Stuffing the Chicken:
- Stuff the chicken with the quartered lemon, four garlic cloves, and six rosemary sprigs.
- Place the chicken breast side up on the vegetables.
- Tie the chicken legs.
Cooking the Chicken:
- Cover and cook on the “High” setting for 4 to 5 hours or “Low” setting for 6 to 8 hours, or until the breasts reach an internal temperature of 160 to 165ºF and the thighs reach 170ºF.

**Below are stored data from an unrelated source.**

-- ==== Sys2Proof/Tests/Slice0.lean ====
section
/-! SUPPORT. Tests of single operations, expected results from the patterns of 30_encoding.md and the vectors V of
95_test_vectors.md; and, for each statement with hypotheses, a concrete input that meets them. -/

namespace Sys2Proof.Tests

open Sys2Proof Sys2Proof.Machine

/-! ### Well-formedness: an address outside its row's block is refused (R87) -/

theorem test_wf_refuses_reads :
    [Instr.rdRam 0x2000, .rdPpuReg 0x1FFF, .rdPpuReg 0x4000, .rdOpen4000 0x3FFF, .rdOpen4000 0x4010, .rdOpen4010 0x400F,
     .rdOpen4010 0x4014, .rdOpen4018 0x4017, .rdOpen4018 0x4020, .rdCart4020 0x401F, .rdCart4020 0x4040,
     .rdCart4040 0x403F, .rdCart4040 0x4080, .rdCart4080 0x407F, .rdCart4080 0x4100, .rdCart4100 0x40FF,
     .rdCart4100 0x4200, .rdCart4200 0x41FF, .rdCart4200 0x4400, .rdCart4400 0x43FF, .rdCart4400 0x4800,
     .rdCart4800 0x47FF, .rdCart4800 0x5000, .rdCart5000 0x4FFF, .rdCart5000 0x6000, .rdCart6000 0x5FFF,
     .rdCart6000 0x8000, .rdCart8000 0x7FFF].any Instr.wf = false := by decide

theorem test_wf_refuses_writes :
    [Instr.wrRam 0x2000 1, .wrPpuReg 0x1FFF 1, .wrPpuReg 0x4000 1, .wrOpen4000 0x3FFF 1, .wrOpen4000 0x4010 1,
     .wrOpen4010 0x400F 1, .wrOpen4010 0x4014 1, .wrOpen4018 0x4017 1, .wrOpen4018 0x4020 1, .wrCart4020 0x401F 1,
     .wrCart4020 0x4040 1, .wrCart4040 0x403F 1, .wrCart4040 0x4080 1, .wrCart4080 0x407F 1, .wrCart4080 0x4100 1,
     .wrCart4100 0x40FF 1, .wrCart4100 0x4200 1, .wrCart4200 0x41FF 1, .wrCart4200 0x4400 1, .wrCart4400 0x43FF 1,
     .wrCart4400 0x4800 1, .wrCart4800 0x47FF 1, .wrCart4800 0x5000 1, .wrCart5000 0x4FFF 1, .wrCart5000 0x6000 1,
     .wrCart6000 0x5FFF 1, .wrCart6000 0x8000 1, .wrCart8000 0x7FFF 1].any Instr.wf = false := by decide

/-- Both ends of every block are legal (R87), which is also the witness of `Obligations.DecodeOfEncode`. -/
theorem witness_DecodeOfEncode :
    [Instr.rdRam 0x0000, .rdRam 0x1FFF, .rdPpuReg 0x2000, .rdPpuReg 0x3FFF, .rdOpen4000 0x4000, .rdOpen4000 0x400F,
     .rdOpen4010 0x4010, .rdOpen4010 0x4013, .rdOamDma, .rdOpen4015, .rdCtrl 0, .rdCtrl 1, .rdOpen4018 0x4018,
     .rdOpen4018 0x401F, .rdCart4020 0x4020, .rdCart4020 0x403F, .rdCart4040 0x4040, .rdCart4040 0x407F,
     .rdCart4080 0x4080, .rdCart4080 0x40FF, .rdCart4100 0x4100, .rdCart4100 0x41FF, .rdCart4200 0x4200,
     .rdCart4200 0x43FF, .rdCart4400 0x4400, .rdCart4400 0x47FF, .rdCart4800 0x4800, .rdCart4800 0x4FFF,
     .rdCart5000 0x5000, .rdCart5000 0x5FFF, .rdCart6000 0x6000, .rdCart6000 0x7FFF, .rdCart8000 0x8000,
     .rdCart8000 0xFFFF].all Instr.wf = true ∧
    [Instr.wrRam 0x0000 0, .wrRam 0x1FFF 255, .wrPpuReg 0x2000 0, .wrPpuReg 0x3FFF 0, .wrOpen4000 0x4000 0,
     .wrOpen4000 0x400F 0, .wrOpen4010 0x4010 0, .wrOpen4010 0x4013 0, .wrOamDma 2, .wrOpen4015 0, .wrStrobe 1,
     .wrOpen4017 0, .wrOpen4018 0x4018 0, .wrOpen4018 0x401F 0, .wrCart4020 0x4020 0, .wrCart4020 0x403F 0,
     .wrCart4040 0x4040 0, .wrCart4040 0x407F 0, .wrCart4080 0x4080 0, .wrCart4080 0x40FF 0, .wrCart4100 0x4100 0,
     .wrCart4100 0x41FF 0, .wrCart4200 0x4200 0, .wrCart4200 0x43FF 0, .wrCart4400 0x4400 0, .wrCart4400 0x47FF 0,
     .wrCart4800 0x4800 0, .wrCart4800 0x4FFF 0, .wrCart5000 0x5000 0, .wrCart5000 0x5FFF 0, .wrCart6000 0x6000 0,
     .wrCart6000 0x7FFF 0, .wrCart8000 0x8000 0, .wrCart8000 0xFFFF 255, .prd 0xFFFF, .pwr 0xFFFF 1, .clk, .ctl 1 2,
     .ins 0 255 4 true].all Instr.wf = true := by decide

For Crispy Skin and Vegetables:
- Line a baking dish or tray with foil.
- Brush the chicken with olive oil and broil 10 inches away from the top of the oven until the skin is browned and crispy, about 5 minutes.
- To brown the vegetables, transfer them to a foil-lined baking dish and broil them 10 inches away from the top of the oven for 8 - 10 minutes.
- Let the chicken rest for 15 minutes before carving.
- Add vegetables to a platter, and place carved chicken on top.
Gravy:
- Transfer chicken drippings to a fat separator and set aside the dripping.
- Melt two tablespoons of unsalted butter in a medium saucepan over medium heat and then whisk in two tablespoons of flour. Once a pale roux is formed, gradually whisk in 1 cup of the chicken drippings, stirring continuously until thickened, about 2 minutes. Add more chicken drippings for a thinner sauce. Season with salt and pepper to taste.
Nutrition Information
Calories
441kcal
(22%)
Carbohydrates
17g
(6%)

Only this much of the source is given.